As the vote on Proposition 1 nears, some Austinites are concerned that the proposed tax increase to raise money for the Travis County healthcare district would have adverse side effects.

Brad Parsons is an Austin resident. He says the rate increase would hit most homeowners hard, regardless of where they live.

“They might be in a fairly decent neighborhood and they’re probably stretched just to make a $4,000 or $5,000 a year property tax payment,” Parsons said. “To raise that some more for something like this — I can see in my mind that this is coming out of the elderly, the fixed income people. This going to come out of their food budget.”

Texas State Senator Kirk Watson, an advocate for Proposition 1, says the increase is not that extreme. The proposition would raise the Central Health tax rate from about 8 cents to nearly 13 cents on every $100 of assessed property value.

“People think their overall tax rate goes up by 63 percent,” Watson said. “And that of course isn’t true. It goes up 63 percent on the Central Health tax rate. For the average home in Travis County, that would be somewhere below $9 a month.”

The money raised by the tax wouldn’t fund the actual building of the medical school or the related teaching hospital. Greg Hartman is president and CEO of the Seton Family of Hospitals in Central Texas.
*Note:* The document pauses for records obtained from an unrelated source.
-- ==== Sys2Proof/Certificates/Slice0/Obligations.lean ====
section
/-! DEFINITION. The statements about the CW418, for the provers. Each name says what it states. -/

open Sys2Proof Sys2Proof.Machine

/-! ### The block as a whole -/

/-- The model's choice (assumption 1): a step takes the command at the front of the queue and runs it with the rest of the queue.
-/
def Obligations.StepRunsFrontCommand : Prop :=
  ∀ (c : Instr) (rest : List Instr) (s : State), s.pending = c :: rest → step s = exec c { s with pending := rest }

/-- Every command of the table answers a next state from every state (the model's choice where the manual gives no such step,
assumptions 29 and 32). But for time, the resets, the pin, and READ_STATUS on the machine link or a character of a frame
that may carry it, it writes no part of the state outside its own list: the run clock, the reset pin, the queue and the count of
free values stay. -/
def Obligations.EveryCommandCompletesInItsParts : Prop :=
  ∀ (c : Instr) (s : State), ∃ t, exec c s = .next t ∧ (timeOrReset c = false → SameBut (touches c) s t)

/-- R189, and the model's choice (assumption 3): a tick advances the run clock, modulo 2^32, and takes 100 ms off every running
timer. The feeding accumulator grows while the feeder is FEEDING. Nothing else changes. -/
def Obligations.RunClockTickPassesATenth : Prop :=
  (∀ n, (Timer.running n).tick = .running (n - 100)) ∧ Timer.stopped.tick = .stopped ∧ Timer.expired.tick = .expired ∧
  ∀ s : State, ∃ t, exec .runClockTick s = .next t ∧
    t.clock = s.clock + 1 ∧
    t.trk = { s.trk with speedTimer := s.trk.speedTimer.tick, stallTimer := s.trk.stallTimer.tick } ∧
    t.saq = { s.saq with
      passTimer := s.saq.passTimer.tick, priorityTimer := s.saq.priorityTimer.tick,
      contactTimer := s.saq.contactTimer.tick } ∧
    t.znc = { s.znc with windowTimer := s.znc.windowTimer.tick } ∧
    t.pot = { s.pot with
      windowTimer := s.pot.windowTimer.tick, minuteTimer := s.pot.minuteTimer.tick, settleTimer := s.pot.settleTimer.tick,
      riseTimer := s.pot.riseTimer.tick, pumpRunTimer := s.pot.pumpRunTimer.tick,
      feedAccMs := if s.pot.feeder = .feeding then min 999 (s.pot.feedAccMs + 100) else s.pot.feedAccMs } ∧
    t.exm = { s.exm with
      recoveryTimer := s.exm.recoveryTimer.tick, fanTimers := ⟨s.exm.fanTimers.fst.tick, s.exm.fanTimers.snd.tick⟩,
      filterTimer := s.exm.filterTimer.tick } ∧
    t.lmc = { s.lmc with
      idleTimer := s.lmc.idleTimer.tick,
      supervision := { s.lmc.supervision with timer := s.lmc.supervision.timer.tick } } ∧
    (∀ l, t.link l = { s.link l with receiver := { (s.link l).receiver with timer := (s.link l).receiver.timer.tick } }) ∧
    t.flx = s.flx ∧ t.aim = s.aim ∧ t.rtr = s.rtr ∧ t.resetPin = s.resetPin ∧ t.pending = s.pending ∧
    t.posted = s.posted ∧ t.freeCount = s.freeCount

/-! ### Links -/

/-- Assumptions 1 and 2, the model's choice: with an empty queue a step takes the oldest arrival waiting between the blocks, and
with none it idles. As a valid frame is taken its link's receiver hunts, and a frame arrival is handed on under supervision (R171),
before the request's own checks and effect. -/
def Obligations.PostingsAndRequestsAreTaken : Prop :=
  (∀ s : State, s.pending = [] →
    (∀ (c : Instr) (rest : List Instr), s.posted = c :: rest → step s = exec c s) ∧ (s.posted = [] → step s = .next s)) ∧
  (∀ (s : State) (l : Link),
    SameBut [.links, .posted] s (s.received l) ∧
    (∀ k, k ≠ l → (s.received l).link k = s.link k) ∧
    (s.received l).link l = { s.link l with receiver := .reset } ∧
    (s.received l).posted =
      s.posted ++ (if l = .safety ∧ s.lmc.supervision.running = true then [.frameArrival] else []))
“The University of Texas will be responsible for building the actual physical structure of the medical school, the building,” Hartman said. “And the Seton Healthcare family is gonna build the actual building itself of the hospital. The dollars that we are talking about will help to fund services that are being provided by faculty at the medical school and the services being provided at the medical school.”

Senator Watson says the medical school project is an investment in the community that would bring 15,000 jobs to the area. Many of those jobs would not require a four-year college degree. Still, some are skeptical. Laura Pressley is a long-time Travis County resident.

“They say it’s a community investment and we should see a return on that investment,” Pressley said. “Well, I don’t see a return. The return I would expect is my taxes would go down. But I have not seen that. It has not gone down in one instance. So I am not buying the same line again and expecting different results.”

The Travis County Taxpayers Union has filed a lawsuit claiming that Central Health has added language to the ballot that could influence voters to approve it. The Taxpayers Union is asking a judge to stop the ballots from being counted until the ballot language is reworded in a more neutral way.